• RECORDED DATA
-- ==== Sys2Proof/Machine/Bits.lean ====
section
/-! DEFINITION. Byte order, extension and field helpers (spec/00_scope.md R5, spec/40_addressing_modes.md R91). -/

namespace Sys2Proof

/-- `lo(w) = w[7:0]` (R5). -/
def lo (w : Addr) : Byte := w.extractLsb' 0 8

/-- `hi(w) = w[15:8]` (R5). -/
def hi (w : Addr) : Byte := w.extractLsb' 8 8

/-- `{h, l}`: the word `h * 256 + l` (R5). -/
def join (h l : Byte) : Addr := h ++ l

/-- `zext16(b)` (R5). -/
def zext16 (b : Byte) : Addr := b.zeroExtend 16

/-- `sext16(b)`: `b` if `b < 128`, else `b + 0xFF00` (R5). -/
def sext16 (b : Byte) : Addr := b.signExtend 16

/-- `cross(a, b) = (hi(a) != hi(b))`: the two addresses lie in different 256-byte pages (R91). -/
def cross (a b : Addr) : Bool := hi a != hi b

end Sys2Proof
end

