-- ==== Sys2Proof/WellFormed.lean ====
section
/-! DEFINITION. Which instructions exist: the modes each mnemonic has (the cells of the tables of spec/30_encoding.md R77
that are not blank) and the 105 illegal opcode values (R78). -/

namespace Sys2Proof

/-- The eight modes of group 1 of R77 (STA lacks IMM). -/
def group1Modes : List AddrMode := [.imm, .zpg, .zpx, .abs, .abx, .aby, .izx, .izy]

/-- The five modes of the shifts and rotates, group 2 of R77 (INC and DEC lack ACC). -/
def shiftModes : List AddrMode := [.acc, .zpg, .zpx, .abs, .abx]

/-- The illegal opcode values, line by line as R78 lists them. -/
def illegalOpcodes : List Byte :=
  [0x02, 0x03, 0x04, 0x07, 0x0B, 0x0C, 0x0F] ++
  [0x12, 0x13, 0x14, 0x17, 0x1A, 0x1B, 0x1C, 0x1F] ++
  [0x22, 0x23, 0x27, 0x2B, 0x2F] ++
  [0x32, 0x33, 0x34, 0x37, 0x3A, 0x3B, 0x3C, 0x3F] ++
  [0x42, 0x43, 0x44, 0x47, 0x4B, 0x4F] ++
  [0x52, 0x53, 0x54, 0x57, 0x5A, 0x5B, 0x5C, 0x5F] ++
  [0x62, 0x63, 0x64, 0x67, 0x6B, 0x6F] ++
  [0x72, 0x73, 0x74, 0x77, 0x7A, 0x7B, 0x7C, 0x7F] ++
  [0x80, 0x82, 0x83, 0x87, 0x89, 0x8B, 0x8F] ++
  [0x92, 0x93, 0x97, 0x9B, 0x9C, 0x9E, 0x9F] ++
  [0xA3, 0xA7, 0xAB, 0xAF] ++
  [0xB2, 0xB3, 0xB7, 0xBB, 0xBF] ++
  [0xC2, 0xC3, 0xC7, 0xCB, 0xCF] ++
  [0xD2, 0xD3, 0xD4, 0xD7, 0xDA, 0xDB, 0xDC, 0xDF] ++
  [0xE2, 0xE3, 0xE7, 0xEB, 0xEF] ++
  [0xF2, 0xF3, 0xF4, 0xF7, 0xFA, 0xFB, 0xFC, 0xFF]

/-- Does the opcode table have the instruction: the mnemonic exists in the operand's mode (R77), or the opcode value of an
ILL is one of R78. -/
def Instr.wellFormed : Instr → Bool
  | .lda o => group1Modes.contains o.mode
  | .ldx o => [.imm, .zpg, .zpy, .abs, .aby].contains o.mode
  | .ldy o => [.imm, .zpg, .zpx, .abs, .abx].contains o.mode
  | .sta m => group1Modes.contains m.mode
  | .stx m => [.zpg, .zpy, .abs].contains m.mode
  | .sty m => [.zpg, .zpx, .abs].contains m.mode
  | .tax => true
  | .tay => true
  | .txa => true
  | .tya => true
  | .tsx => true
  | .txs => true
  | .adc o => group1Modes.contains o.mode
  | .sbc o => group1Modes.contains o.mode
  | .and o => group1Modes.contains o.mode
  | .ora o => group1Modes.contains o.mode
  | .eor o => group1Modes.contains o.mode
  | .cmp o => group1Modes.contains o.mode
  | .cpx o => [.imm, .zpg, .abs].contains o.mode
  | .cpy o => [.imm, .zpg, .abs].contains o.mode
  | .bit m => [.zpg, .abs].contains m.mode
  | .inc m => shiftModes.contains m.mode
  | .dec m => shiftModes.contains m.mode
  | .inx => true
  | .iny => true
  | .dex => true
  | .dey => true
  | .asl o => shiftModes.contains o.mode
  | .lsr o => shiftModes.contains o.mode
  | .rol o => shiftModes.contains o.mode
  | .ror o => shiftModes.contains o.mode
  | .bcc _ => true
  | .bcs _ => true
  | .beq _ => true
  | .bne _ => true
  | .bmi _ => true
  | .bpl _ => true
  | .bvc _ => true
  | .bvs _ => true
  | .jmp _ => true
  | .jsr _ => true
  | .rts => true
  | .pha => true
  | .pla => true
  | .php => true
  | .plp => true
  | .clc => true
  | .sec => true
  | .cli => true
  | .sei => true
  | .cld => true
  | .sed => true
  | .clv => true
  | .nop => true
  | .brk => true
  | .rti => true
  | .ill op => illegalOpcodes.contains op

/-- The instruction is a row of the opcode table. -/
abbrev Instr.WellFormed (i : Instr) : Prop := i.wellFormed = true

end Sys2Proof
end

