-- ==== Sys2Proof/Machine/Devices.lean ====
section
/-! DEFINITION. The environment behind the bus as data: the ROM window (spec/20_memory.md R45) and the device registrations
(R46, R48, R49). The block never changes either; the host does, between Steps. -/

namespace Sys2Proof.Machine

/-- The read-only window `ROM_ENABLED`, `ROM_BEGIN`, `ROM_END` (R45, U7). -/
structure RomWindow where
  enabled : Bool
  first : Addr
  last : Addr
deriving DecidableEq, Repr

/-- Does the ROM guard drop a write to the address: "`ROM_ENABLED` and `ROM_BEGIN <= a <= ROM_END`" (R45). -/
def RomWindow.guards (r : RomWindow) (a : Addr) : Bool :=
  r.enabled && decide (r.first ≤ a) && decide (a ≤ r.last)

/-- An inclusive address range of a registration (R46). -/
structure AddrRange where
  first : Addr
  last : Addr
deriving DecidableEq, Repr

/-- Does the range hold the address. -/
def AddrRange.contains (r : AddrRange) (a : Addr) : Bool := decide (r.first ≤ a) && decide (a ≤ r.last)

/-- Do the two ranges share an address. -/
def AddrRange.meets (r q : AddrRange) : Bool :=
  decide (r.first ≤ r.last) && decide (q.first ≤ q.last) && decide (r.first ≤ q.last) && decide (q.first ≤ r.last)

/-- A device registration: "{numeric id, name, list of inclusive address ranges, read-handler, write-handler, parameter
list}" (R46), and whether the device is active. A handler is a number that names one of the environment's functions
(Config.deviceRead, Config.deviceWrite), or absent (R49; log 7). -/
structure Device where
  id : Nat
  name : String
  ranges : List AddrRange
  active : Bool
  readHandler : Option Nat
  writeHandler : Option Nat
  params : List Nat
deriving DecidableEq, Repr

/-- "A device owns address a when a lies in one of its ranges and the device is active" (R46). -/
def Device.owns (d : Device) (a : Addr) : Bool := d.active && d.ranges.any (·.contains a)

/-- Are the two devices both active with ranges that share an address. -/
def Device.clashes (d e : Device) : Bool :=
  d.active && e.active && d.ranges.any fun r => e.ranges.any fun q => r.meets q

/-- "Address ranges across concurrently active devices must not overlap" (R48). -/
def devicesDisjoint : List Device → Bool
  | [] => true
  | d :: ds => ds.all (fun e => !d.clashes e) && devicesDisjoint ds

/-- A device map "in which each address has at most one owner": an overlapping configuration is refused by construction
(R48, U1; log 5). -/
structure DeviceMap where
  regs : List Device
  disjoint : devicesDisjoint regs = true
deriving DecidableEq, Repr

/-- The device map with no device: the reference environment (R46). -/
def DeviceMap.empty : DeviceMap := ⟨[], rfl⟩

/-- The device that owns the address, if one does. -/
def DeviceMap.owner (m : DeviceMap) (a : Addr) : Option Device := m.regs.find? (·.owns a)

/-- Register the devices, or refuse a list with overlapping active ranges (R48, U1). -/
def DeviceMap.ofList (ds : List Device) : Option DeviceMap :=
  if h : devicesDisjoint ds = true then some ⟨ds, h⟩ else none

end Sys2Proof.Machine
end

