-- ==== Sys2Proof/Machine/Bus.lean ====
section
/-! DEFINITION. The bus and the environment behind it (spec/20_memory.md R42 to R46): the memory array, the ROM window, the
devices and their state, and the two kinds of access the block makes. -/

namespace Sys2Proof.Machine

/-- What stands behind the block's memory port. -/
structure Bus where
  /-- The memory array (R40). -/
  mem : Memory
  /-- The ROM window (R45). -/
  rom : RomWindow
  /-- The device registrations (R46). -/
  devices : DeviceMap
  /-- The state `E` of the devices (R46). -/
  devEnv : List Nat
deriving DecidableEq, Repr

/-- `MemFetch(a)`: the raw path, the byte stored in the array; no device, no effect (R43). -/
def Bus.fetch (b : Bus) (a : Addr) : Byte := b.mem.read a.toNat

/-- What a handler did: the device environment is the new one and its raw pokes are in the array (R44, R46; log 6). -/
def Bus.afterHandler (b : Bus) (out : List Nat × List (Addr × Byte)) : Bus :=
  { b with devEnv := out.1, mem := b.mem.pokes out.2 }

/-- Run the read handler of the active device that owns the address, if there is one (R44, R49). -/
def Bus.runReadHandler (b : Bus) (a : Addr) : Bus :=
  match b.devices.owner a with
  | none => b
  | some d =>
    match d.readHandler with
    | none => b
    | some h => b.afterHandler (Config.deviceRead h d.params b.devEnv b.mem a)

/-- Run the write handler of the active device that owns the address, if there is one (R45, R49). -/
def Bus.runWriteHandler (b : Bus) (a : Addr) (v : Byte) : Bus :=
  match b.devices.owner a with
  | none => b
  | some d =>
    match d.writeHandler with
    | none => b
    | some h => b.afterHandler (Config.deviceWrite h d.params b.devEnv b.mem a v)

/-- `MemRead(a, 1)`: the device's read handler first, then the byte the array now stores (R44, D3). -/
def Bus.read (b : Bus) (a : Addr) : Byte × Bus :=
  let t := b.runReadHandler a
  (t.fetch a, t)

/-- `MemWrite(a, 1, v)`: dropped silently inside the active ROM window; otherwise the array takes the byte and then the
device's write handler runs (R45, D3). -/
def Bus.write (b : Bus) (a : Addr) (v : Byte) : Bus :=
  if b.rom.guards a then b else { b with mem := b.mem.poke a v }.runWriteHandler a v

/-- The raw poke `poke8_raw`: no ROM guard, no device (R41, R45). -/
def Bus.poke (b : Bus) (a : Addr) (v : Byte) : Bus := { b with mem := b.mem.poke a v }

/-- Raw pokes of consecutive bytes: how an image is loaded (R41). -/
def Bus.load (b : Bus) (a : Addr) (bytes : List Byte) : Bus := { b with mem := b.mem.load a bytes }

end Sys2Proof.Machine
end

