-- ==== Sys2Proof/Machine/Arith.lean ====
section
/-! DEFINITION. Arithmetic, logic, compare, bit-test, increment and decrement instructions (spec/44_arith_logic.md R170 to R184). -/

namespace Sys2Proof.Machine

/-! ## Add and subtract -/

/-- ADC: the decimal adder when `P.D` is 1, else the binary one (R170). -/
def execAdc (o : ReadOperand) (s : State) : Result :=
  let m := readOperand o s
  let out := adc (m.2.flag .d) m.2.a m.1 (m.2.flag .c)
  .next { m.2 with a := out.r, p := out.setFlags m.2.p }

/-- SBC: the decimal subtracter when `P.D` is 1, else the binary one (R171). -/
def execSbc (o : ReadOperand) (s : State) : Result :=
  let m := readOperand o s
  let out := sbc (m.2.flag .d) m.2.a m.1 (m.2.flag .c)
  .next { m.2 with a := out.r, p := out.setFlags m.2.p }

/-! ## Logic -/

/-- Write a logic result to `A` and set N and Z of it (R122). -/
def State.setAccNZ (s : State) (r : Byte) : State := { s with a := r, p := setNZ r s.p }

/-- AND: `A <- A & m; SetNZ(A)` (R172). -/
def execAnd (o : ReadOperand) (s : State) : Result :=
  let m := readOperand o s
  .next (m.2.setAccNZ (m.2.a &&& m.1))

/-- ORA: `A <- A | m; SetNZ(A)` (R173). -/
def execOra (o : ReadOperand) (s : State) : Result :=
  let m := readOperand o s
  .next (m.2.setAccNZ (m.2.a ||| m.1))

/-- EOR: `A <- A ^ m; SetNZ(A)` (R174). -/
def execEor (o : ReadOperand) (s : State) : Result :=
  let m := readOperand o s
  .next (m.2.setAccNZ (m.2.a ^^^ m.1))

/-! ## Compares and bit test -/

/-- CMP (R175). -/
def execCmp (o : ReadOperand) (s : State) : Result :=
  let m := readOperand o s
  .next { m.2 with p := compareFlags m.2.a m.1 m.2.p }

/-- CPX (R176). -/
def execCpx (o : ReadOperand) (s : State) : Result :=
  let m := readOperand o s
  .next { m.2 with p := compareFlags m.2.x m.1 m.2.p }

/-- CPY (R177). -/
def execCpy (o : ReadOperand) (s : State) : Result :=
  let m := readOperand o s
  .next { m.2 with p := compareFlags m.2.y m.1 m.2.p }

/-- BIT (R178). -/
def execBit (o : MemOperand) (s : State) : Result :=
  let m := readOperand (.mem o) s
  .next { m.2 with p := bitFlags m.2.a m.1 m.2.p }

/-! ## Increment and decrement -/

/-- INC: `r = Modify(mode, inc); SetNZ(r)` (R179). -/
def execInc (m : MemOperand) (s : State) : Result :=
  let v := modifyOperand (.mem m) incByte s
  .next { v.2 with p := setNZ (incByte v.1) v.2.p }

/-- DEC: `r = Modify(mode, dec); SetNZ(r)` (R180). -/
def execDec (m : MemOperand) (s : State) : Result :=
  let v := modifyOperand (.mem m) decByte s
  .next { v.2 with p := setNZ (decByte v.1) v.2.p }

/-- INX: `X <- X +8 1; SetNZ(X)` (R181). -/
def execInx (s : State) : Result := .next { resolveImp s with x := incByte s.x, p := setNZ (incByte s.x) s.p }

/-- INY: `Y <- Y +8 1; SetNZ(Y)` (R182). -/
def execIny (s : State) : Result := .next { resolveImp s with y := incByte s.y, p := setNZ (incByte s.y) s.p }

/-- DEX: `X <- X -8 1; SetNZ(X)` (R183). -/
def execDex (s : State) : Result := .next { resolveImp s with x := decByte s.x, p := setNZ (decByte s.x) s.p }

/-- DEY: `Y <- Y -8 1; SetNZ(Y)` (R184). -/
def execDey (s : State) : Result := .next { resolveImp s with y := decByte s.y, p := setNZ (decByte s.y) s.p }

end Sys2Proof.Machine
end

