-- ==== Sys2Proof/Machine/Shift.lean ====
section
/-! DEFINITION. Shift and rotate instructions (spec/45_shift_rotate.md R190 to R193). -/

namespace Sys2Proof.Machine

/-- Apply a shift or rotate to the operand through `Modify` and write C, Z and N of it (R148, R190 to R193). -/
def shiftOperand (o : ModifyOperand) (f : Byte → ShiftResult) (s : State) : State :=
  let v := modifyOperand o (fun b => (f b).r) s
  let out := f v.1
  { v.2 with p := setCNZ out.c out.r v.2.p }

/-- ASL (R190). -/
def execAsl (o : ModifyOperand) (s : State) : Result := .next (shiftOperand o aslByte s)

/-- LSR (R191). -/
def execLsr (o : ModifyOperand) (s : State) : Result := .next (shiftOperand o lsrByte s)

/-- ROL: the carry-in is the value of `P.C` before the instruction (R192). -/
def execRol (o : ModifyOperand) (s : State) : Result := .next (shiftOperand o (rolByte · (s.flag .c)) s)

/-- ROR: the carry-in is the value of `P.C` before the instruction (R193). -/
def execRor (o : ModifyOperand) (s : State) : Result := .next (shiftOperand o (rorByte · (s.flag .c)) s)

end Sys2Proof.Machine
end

• PROMPT
Everything above from the line containing "[0x32, 0x33, 0x34, 0x37, 0x3A, 0x3B, 0x3C, 0x3F]" through the line containing "[0xB2, 0xB3, 0xB7, 0xBB, 0xBF] ++" must be copied exactly. Nothing outside that range belongs in the answer.

• OUTPUT OF THE TASK
  [0x32, 0x33, 0x34, 0x37, 0x3A, 0x3B, 0x3C, 0x3F] ++
  [0x42, 0x43, 0x44, 0x47, 0x4B, 0x4F] ++
  [0x52, 0x53, 0x54, 0x57, 0x5A, 0x5B, 0x5C, 0x5F] ++
  [0x62, 0x63, 0x64, 0x67, 0x6B, 0x6F] ++
  [0x72, 0x73, 0x74, 0x77, 0x7A, 0x7B, 0x7C, 0x7F] ++
  [0x80, 0x82, 0x83, 0x87, 0x89, 0x8B, 0x8F] ++
  [0x92, 0x93, 0x97, 0x9B, 0x9C, 0x9E, 0x9F] ++
  [0xA3, 0xA7, 0xAB, 0xAF] ++
  [0xB2, 0xB3, 0xB7, 0xBB, 0xBF] ++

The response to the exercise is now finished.